» ACTION ITEM: Where the word "symm" occurs in a line of the listing, please copy the line.
(Beginning of DATA SHOWN)
/-! ## The draw (R162) -/

/-- Settles O24: whatever `Config.rand` answers, it is masked. -/
theorem randomByteIsMasked : Obligations.RandomByteIsMasked := by
  intro x nn s
  have hx : (s.countDraw.finish x (Config.rand s.draws &&& nn)).reg x = Config.rand s.draws &&& nn := by simp
  refine ⟨decodeWord_encode (.rnd x nn), _, exec_rnd s x nn, ?_, fun k hk => ?_, rfl, fun y hy => ?_, rfl, ?_⟩
  · rw [hx, BitVec.toNat_and]
  · rw [hx, BitVec.getLsbD_and, hk, Bool.and_false]
  · simp [List.ne_of_not_mem_cons hy]
  · constructor <;> simp

end Sys2Proof.Machine
end

section
/-! Index register and memory (42_index_memory.md): the instructions that set `index`, the decimal digits, and the
register block stored and loaded at `index`. Each data access is split once, on the bounds check of R66. -/

namespace Sys2Proof.Machine

/-! ## The index register (R180 to R182) -/

/-- An instruction that sets `index` and nothing else. -/
theorem setsIndex_of {i : Instr} {s : State} {a : Word} {value : Nat}
    (h : exec i s = .next ((s.setIndex a).setPc (s.pc + 2))) (ha : a.toNat = value) :
    ∃ t, exec i s = .next t ∧ t.index.toNat = value ∧ t.pc = s.pc + 2 ∧ Unchanged [.index, .pc] s t :=
  ⟨_, h, ha, rfl, by constructor <;> simp⟩

/-- The sum of `FX1E` wraps at 16 bits (R181). -/
theorem toNat_add_setWidth (a : Word) (b : Byte) : (a + b.setWidth 16).toNat = (a.toNat + b.toNat) % 65536 := by
  rw [BitVec.toNat_add, BitVec.toNat_setWidth_of_le (by decide)]

/-- The address of a glyph is a product of natural numbers: 255 * 5 is below 65536 (R182). -/
theorem toNat_glyphAddress (b : Byte) : (b.setWidth 16 * 5#16).toNat = b.toNat * 5 := by
  rw [BitVec.toNat_mul, BitVec.toNat_setWidth_of_le (by decide), BitVec.toNat_ofNat]
  omega

/-- Settles O25: the three new values of `index` as numbers. -/
theorem indexInstructionsSetIndex : Obligations.IndexInstructionsSetIndex := fun nnn x s =>
  ⟨decodeWord_encode (.ldIndex nnn), decodeWord_encode (.addIndex x), decodeWord_encode (.ldFont x),
    setsIndex_of (exec_ldIndex s nnn) (toNat_zext16 nnn),
    setsIndex_of (exec_addIndex s x) (toNat_add_setWidth _ _),
    setsIndex_of (exec_ldFont s x) (toNat_glyphAddress _)⟩

/-! ## The decimal digits (R183) -/

/-- The digits of a byte, hundreds first, as the numbers they are. -/
theorem bcdDigits_eq (b : Byte) : ∃ h d o : Byte, bcdDigits b = [h, d, o] ∧
    h.toNat = b.toNat / 100 ∧ d.toNat = b.toNat / 10 % 10 ∧ o.toNat = b.toNat % 10 := by
  refine ⟨_, _, _, rfl, ?_, ?_, ?_⟩ <;> rw [BitVec.toNat_ofNat] <;> omega

/-- Settles O26: inside memory the block stored at `index` is the three digits. -/
theorem bcdStoresTheDecimalDigits : Obligations.BcdStoresTheDecimalDigits := by
  intro x s
  refine ⟨decodeWord_encode (.bcd x), ?_⟩
  obtain ⟨hgt, he⟩ | ⟨hle, m, he, -, hin, hout⟩ := exec_bcd_cases s x
  · exact ⟨fun h => absurd hgt h.not_gt, fun _ => reportsOnly_of he rfl rfl⟩
  · refine ⟨fun _ => ?_, fun h => absurd hle h.not_ge⟩
    obtain ⟨h, d, o, hdigits, hh, hd, ho⟩ := bcdDigits_eq (s.reg x)
    rw [hdigits] at hin
    exact ⟨_, h, d, o, he, hin 0 (by decide), hin 1 (by decide), hin 2 (by decide), hh, hd, ho, hout, rfl,
      by constructor <;> simp⟩

/-! ## The register block (R184, R185) -/

/-- `index` does not wrap where the block lies inside memory (D9, R66). -/
theorem toNat_index_add_blockLength {a : Word} {x : Nibble} (h : a.toNat + blockLength x ≤ 4096) :
    (a + BitVec.ofNat 16 (blockLength x)).toNat = a.toNat + blockLength x := by
  rw [BitVec.toNat_add, BitVec.toNat_ofNat]
  omega

/-- Settles O27: inside memory the block stored at `index` is V0..VX. -/
theorem storeRegistersWritesTheBlock : Obligations.StoreRegistersWritesTheBlock := by
  intro x s
  refine ⟨decodeWord_encode (.storeRegs x), ?_⟩
  obtain ⟨hgt, he⟩ | ⟨hle, m, he, -, hin, hout⟩ := exec_storeRegs_cases s x
  · exact ⟨fun h => absurd hgt h.not_gt, fun _ => reportsOnly_of he rfl rfl⟩
  · refine ⟨fun _ => ?_, fun h => absurd hle h.not_ge⟩
    exact ⟨_, he, fun k hk => (hin k.toNat (Nat.lt_succ_of_le hk)).trans (s.regBlock_get x k hk), hout,
      toNat_index_add_blockLength hle, rfl, by constructor <;> simp⟩

/-- Settles O28: inside memory the block at `index` is loaded into V0..VX. -/
theorem loadRegistersReadsTheBlock : Obligations.LoadRegistersReadsTheBlock := by
  intro x s
  refine ⟨decodeWord_encode (.loadRegs x), ?_⟩
  obtain ⟨hgt, he⟩ | ⟨hle, v, he, hin, hout⟩ := exec_loadRegs_cases s x
  · exact ⟨fun h => absurd hgt h.not_gt, fun _ => reportsOnly_of he rfl rfl⟩
  · refine ⟨fun _ => ?_, fun h => absurd hle h.not_ge⟩
    exact ⟨_, he, hin, hout, toNat_index_add_blockLength hle, rfl, by constructor <;> simp⟩

/-- Settles O29: the byte at `index + k` is V[k] after the store (O27), and what the load puts in V[k] (O28). -/
theorem storeThenLoadRestoresTheRegisters : Obligations.StoreThenLoadRestoresTheRegisters := by
  intro x s v hb
  obtain ⟨-, hstore, -⟩ := storeRegistersWritesTheBlock x s
  obtain ⟨t, ht, hstored, -, htindex, -⟩ := hstore hb
  obtain ⟨-, hload, -⟩ := loadRegistersReadsTheBlock x ((t.setRegs v).setIndex s.index)
  obtain ⟨u, hu, hloaded, -, huindex, -⟩ := hload hb
  refine ⟨t, u, ht, hu, fun k hk => ?_, htindex, BitVec.eq_of_toNat_eq (huindex.trans htindex.symm)⟩
  exact Option.some.inj ((hloaded k hk).symm.trans (hstored k hk))

end Sys2Proof.Machine
end

section
/-! The display (43_display.md). A sprite row is a byte to invert at each of the eight byte columns; read as pixels it
is `spriteBit`. The rows of a sprite fall on different display rows, so each meets the display as it was before the
instruction. -/

namespace Sys2Proof.Machine

/-! ## Pixels and byte columns (R200) -/

theorem byteColOf_eq_iff (m n : Nat) : byteColOf m = byteColOf n ↔ m % 8 = n % 8 := by
  simp only [byteColOf, Fin.mk.injEq]

/-- The pixel column `8 * c + j` lies in byte column `c`. -/
theorem byteColOf_column (c : Fin 8) {j : Nat} (hj : j < 8) : byteColOf ((8 * c.val + j) / 8) = c :=
  Fin.ext (by simp only [byteColOf]; omega)

/-- The second byte column of a sprite row is not the first. -/
theorem byteColOf_succ_ne (n : Nat) : byteColOf (n + 1) ≠ byteColOf n := by
  rw [ne_eq, byteColOf_eq_iff]
  omega

/-- A byte is not 0 exactly where a bit of it, counted from the left, is 1. -/
theorem byte_ne_zero_iff (b : Byte) : b ≠ 0#8 ↔ ∃ j < 8, b.getLsbD (7 - j) = true := by
  constructor
  · intro h
    by_contra hall
    refine h (BitVec.eq_of_getLsbD_eq fun i hi => ?_)
    have hbit : b.getLsbD (7 - (7 - i)) ≠ true := fun e => hall ⟨7 - i, by omega, e⟩
    rw [show 7 - (7 - i) = i by omega] at hbit
    simpa using hbit
  · rintro ⟨j, -, hj⟩ rfl
    simp at hj

/-- Bit `j` from the left of byte column `e` is the pixel at column `8 * e + j`. -/
theorem exists_column_iff (P : Fin 8 → Nat → Prop) :
    (∃ px : Fin 64, P (byteColOf (px.val / 8)) (px.val % 8)) ↔ ∃ e, ∃ j < 8, P e j := by
  constructor
  · rintro ⟨px, h⟩
    exact ⟨_, _, Nat.mod_lt _ (by decide), h⟩
  · rintro ⟨e, j, hj, h⟩
    refine ⟨⟨8 * e.val + j, by omega⟩, ?_⟩
    rwa [byteColOf_column e hj, show (8 * e.val + j) % 8 = j by omega]

/-- Two displays with the same pixels are the same. -/
theorem Display.ext_pixel {d e : Display} (h : ∀ px r, Display.pixel d px r = Display.pixel e px r) : d = e := by
  refine Display.ext_byte fun r c => BitVec.eq_of_getLsbD_eq fun i hi => ?_
  have hpx := h ⟨8 * c.val + (7 - i), by omega⟩ r
  have hbit : 7 - (8 * c.val + (7 - i)) % 8 = i := by omega
  simpa only [Display.pixel, byteColOf_column c (by omega : 7 - i < 8), hbit] using hpx

/-! ## One sprite row (R203) -/

/-- The byte that BlitRow inverts at byte column `e`. -/
def spriteByte (b : Byte) (x : Nat) (e : Fin 8) : Byte :=
  if e = byteColOf (x / 8) then b >>> (x % 8)
  else if e = byteColOf (x / 8 + 1) then b <<< (8 - x % 8)
  else 0#8

@[simp] theorem spriteByte_first (b : Byte) (x : Nat) : spriteByte b x (byteColOf (x / 8)) = b >>> (x % 8) :=
  if_pos rfl

@[simp] theorem spriteByte_second (b : Byte) (x : Nat) :
    spriteByte b x (byteColOf (x / 8 + 1)) = b <<< (8 - x % 8) := by
  rw [spriteByte, if_neg (byteColOf_succ_ne _), if_pos rfl]

theorem spriteByte_elsewhere (b : Byte) {x : Nat} {e : Fin 8} (h0 : e ≠ byteColOf (x / 8))
    (h1 : e ≠ byteColOf (x / 8 + 1)) : spriteByte b x e = 0#8 := by
  rw [spriteByte, if_neg h0, if_neg h1]

theorem byte_blitRow (d : Display) (r q : Fin 32) (x : Nat) (b : Byte) (e : Fin 8) :
    Display.byte (blitRow d r x b).1 q e =
      if q = r then Display.byte d q e ^^^ spriteByte b x e else Display.byte d q e := by
  rw [blitRow_byte]
  by_cases hq : q = r
  · by_cases h0 : e = byteColOf (x / 8)
    · simp [hq, h0]
    · by_cases h1 : e = byteColOf (x / 8 + 1)
      · by_cases hs : x % 8 = 0 <;> simp [hq, h1, hs, byteColOf_succ_ne]
      · simp [hq, h0, h1, spriteByte_elsewhere b h0 h1]
  · simp [hq]

/-- A sprite row inverts nothing beyond its two byte columns. -/
theorem exists_spriteByte_iff (f : Fin 8 → Byte) (b : Byte) (x : Nat) :
    (∃ e, f e &&& spriteByte b x e ≠ 0#8) ↔ f (byteColOf (x / 8)) &&& b >>> (x % 8) ≠ 0#8 ∨
      f (byteColOf (x / 8 + 1)) &&& b <<< (8 - x % 8) ≠ 0#8 := by
  constructor
  · rintro ⟨e, he⟩
    by_cases h0 : e = byteColOf (x / 8)
    · exact .inl (by simpa [h0] using he)
    · by_cases h1 : e = byteColOf (x / 8 + 1)
      · exact .inr (by simpa [h1] using he)
      · simp [spriteByte_elsewhere b h0 h1] at he
  · rintro (h | h)
    · exact ⟨_, (spriteByte_first b x).symm ▸ h⟩
    · exact ⟨_, (spriteByte_second b x).symm ▸ h⟩

/-- BlitRow answers whether it inverts a bit that was set. -/
theorem blitRow_flag (d : Display) (r : Fin 32) (x : Nat) (b : Byte) :
    (blitRow d r x b).2 = true ↔ ∃ e, Display.byte d r e &&& spriteByte b x e ≠ 0#8 := by
  have hc1 : byteColOf ((byteColOf (x / 8)).val + 1) = byteColOf (x / 8 + 1) := by
    simp [byteColOf, Nat.mod_add_mod]
  rw [exists_spriteByte_iff]
  by_cases hs : x % 8 = 0
  · simp [blitRow, hs]
  · simp [blitRow, hs, hc1, BitVec.or_eq_zero_iff, imp_iff_not_or]

/-- The bits of the inverted bytes are the sprite's pixels: bit `j` from the left lands in the first byte where
`x % 8 + j < 8`, in the second elsewhere. -/
theorem getLsbD_spriteByte (b : Byte) (x : Nat) (px : Fin 64) :
    (spriteByte b x (byteColOf (px.val / 8))).getLsbD (7 - px.val % 8) = spriteBit b x px.val := by
  have hpx := px.isLt
  obtain ⟨j, hj⟩ : ∃ j, (px.val + 64 - x % 64) % 64 = j := ⟨_, rfl⟩
  simp only [spriteByte, spriteBit, byteColOf_eq_iff, hj]
  split
  · rw [BitVec.getLsbD_ushiftRight]
    by_cases h : j < 8
    · rw [show x % 8 + (7 - px.val % 8) = 7 - j by omega]
      simp [h]
    · rw [BitVec.getLsbD_of_ge _ _ (by omega)]
      simp [h]
  · split
    · have hlt : 7 - px.val % 8 < 8 := by omega
      rw [BitVec.getLsbD_shiftLeft]
      by_cases h : j < 8
      · have hin : ¬7 - px.val % 8 < 8 - x % 8 := by omega
        rw [show 7 - px.val % 8 - (8 - x % 8) = 7 - j by omega]
        simp [h, hlt, hin]
      · have hout : 7 - px.val % 8 < 8 - x % 8 := by omega
        simp [h, hout]
    · have hout : ¬j < 8 := by omega
      simp [hout]

theorem pixel_blitRow (d : Display) (r q : Fin 32) (x : Nat) (b : Byte) (px : Fin 64) :
    Display.pixel (blitRow d r x b).1 px q =
      (Display.pixel d px q ^^ (decide (q = r) && spriteBit b x px.val)) := by
  rw [Display.pixel, byte_blitRow, ← getLsbD_spriteByte]
  by_cases hq : q = r <;> simp [hq, Display.pixel]

theorem blitRow_flag_pixel (d : Display) (r : Fin 32) (x : Nat) (b : Byte) :
    (blitRow d r x b).2 = true ↔
      ∃ px : Fin 64, Display.pixel d px r = true ∧ spriteBit b x px.val = true := by
  simp only [blitRow_flag, byte_ne_zero_iff]
  rw [← exists_column_iff fun e j => (Display.byte d r e &&& spriteByte b x e).getLsbD (7 - j) = true]
  simp only [BitVec.getLsbD_and, Bool.and_eq_true, getLsbD_spriteByte, Display.pixel]

/-- Settles O33: the two readings of a sprite row as pixels. -/
theorem blitRowInvertsTheWrappedColumns : Obligations.BlitRowInvertsTheWrappedColumns := fun d r x b _ =>
  ⟨fun px q => pixel_blitRow d r q x b px, blitRow_flag_pixel d r x b⟩

/-- The left edge counts modulo 64. -/
@[simp] theorem spriteBit_mod (b : Byte) (x px : Nat) : spriteBit b (x % 64) px = spriteBit b x px := by
  simp only [spriteBit, Nat.mod_mod]

/-! ## The rows of a sprite (R202) -/

theorem flagByte_eq_one_iff (c : Bool) : flagByte c = 1#8 ↔ c = true := by
  cases c <;> decide

/-- Which row of a sprite with its top at row `y` falls on display row `r`, the rows wrapping at 32. -/
def spriteRowAt (y : Nat) (r : Fin 32) : Nat := (r.val + 32 - y % 32) % 32

theorem spriteRowAt_eq_iff (y : Nat) (r : Fin 32) {k : Nat} (hk : k < 32) :
    spriteRowAt y r = k ↔ r = rowOf (y + k) := by
  simp only [spriteRowAt, rowOf, Fin.ext_iff]
  omega

@[simp] theorem spriteRowAt_mod (y : Nat) (r : Fin 32) : spriteRowAt (y % 32) r = spriteRowAt y r := by
  simp only [spriteRowAt, Nat.mod_mod]

@[simp] theorem rowOf_mod_add (y k : Nat) : rowOf (y % 32 + k) = rowOf (y + k) := by
  simp only [rowOf, Nat.mod_add_mod]

/-- The last row is drawn last, and the flag is its flag. -/
theorem drawRows_concat (d : Display) (x y : Nat) (flag : Byte) (rows : List Byte) (b : Byte) :
    drawRows d x y flag (rows ++ [b]) =
      ((blitRow (drawRows d x y flag rows).1 (rowOf (y + rows.length)) x b).1,
        flagByte (blitRow (drawRows d x y flag rows).1 (rowOf (y + rows.length)) x b).2) := by
  induction rows generalizing d y flag with
  | nil => rfl
  | cons c rest ih =>
    simp only [List.cons_append, drawRows, ih, List.length_cons]
    rw [Nat.add_right_comm, Nat.add_assoc]

/-- No two rows of a sprite fall on one display row, so each pixel is inverted at most once. -/
theorem pixel_drawRows (d : Display) (x y : Nat) (flag : Byte) {rows : List Byte} (h : rows.length ≤ 32)
    (px : Fin 64) (r : Fin 32) :
    Display.pixel (drawRows d x y flag rows).1 px r = (Display.pixel d px r ^^
        (decide (spriteRowAt y r < rows.length) && spriteBit (rows.getD (spriteRowAt y r) 0#8) x px.val)) := by
  induction rows using List.reverseRecOn with
  | nil => simp [drawRows]
  | append_singleton rest b ih =>
    rw [List.length_append, List.length_singleton] at h ⊢
    rw [drawRows_concat, pixel_blitRow, ih (by omega)]
    simp only [← spriteRowAt_eq_iff y r (Nat.lt_of_succ_le h)]
    obtain hlt | heq | hgt := Nat.lt_trichotomy (spriteRowAt y r) rest.length
    · simp [hlt, hlt.ne, Nat.lt_succ_of_lt hlt]
    · simp [heq]
    · simp [hgt.not_gt, hgt.ne', (Nat.succ_le_of_lt hgt).not_gt]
(End of DATA SHOWN)
» WRITTEN RESPONSE:
  refine ⟨t, u, ht, hu, fun k hk => ?_, htindex, BitVec.eq_of_toNat_eq (huindex.trans htindex.symm)⟩
  exact Option.some.inj ((hloaded k hk).symm.trans (hstored k hk))
    · exact ⟨_, (spriteByte_first b x).symm ▸ h⟩
    · exact ⟨_, (spriteByte_second b x).symm ▸ h⟩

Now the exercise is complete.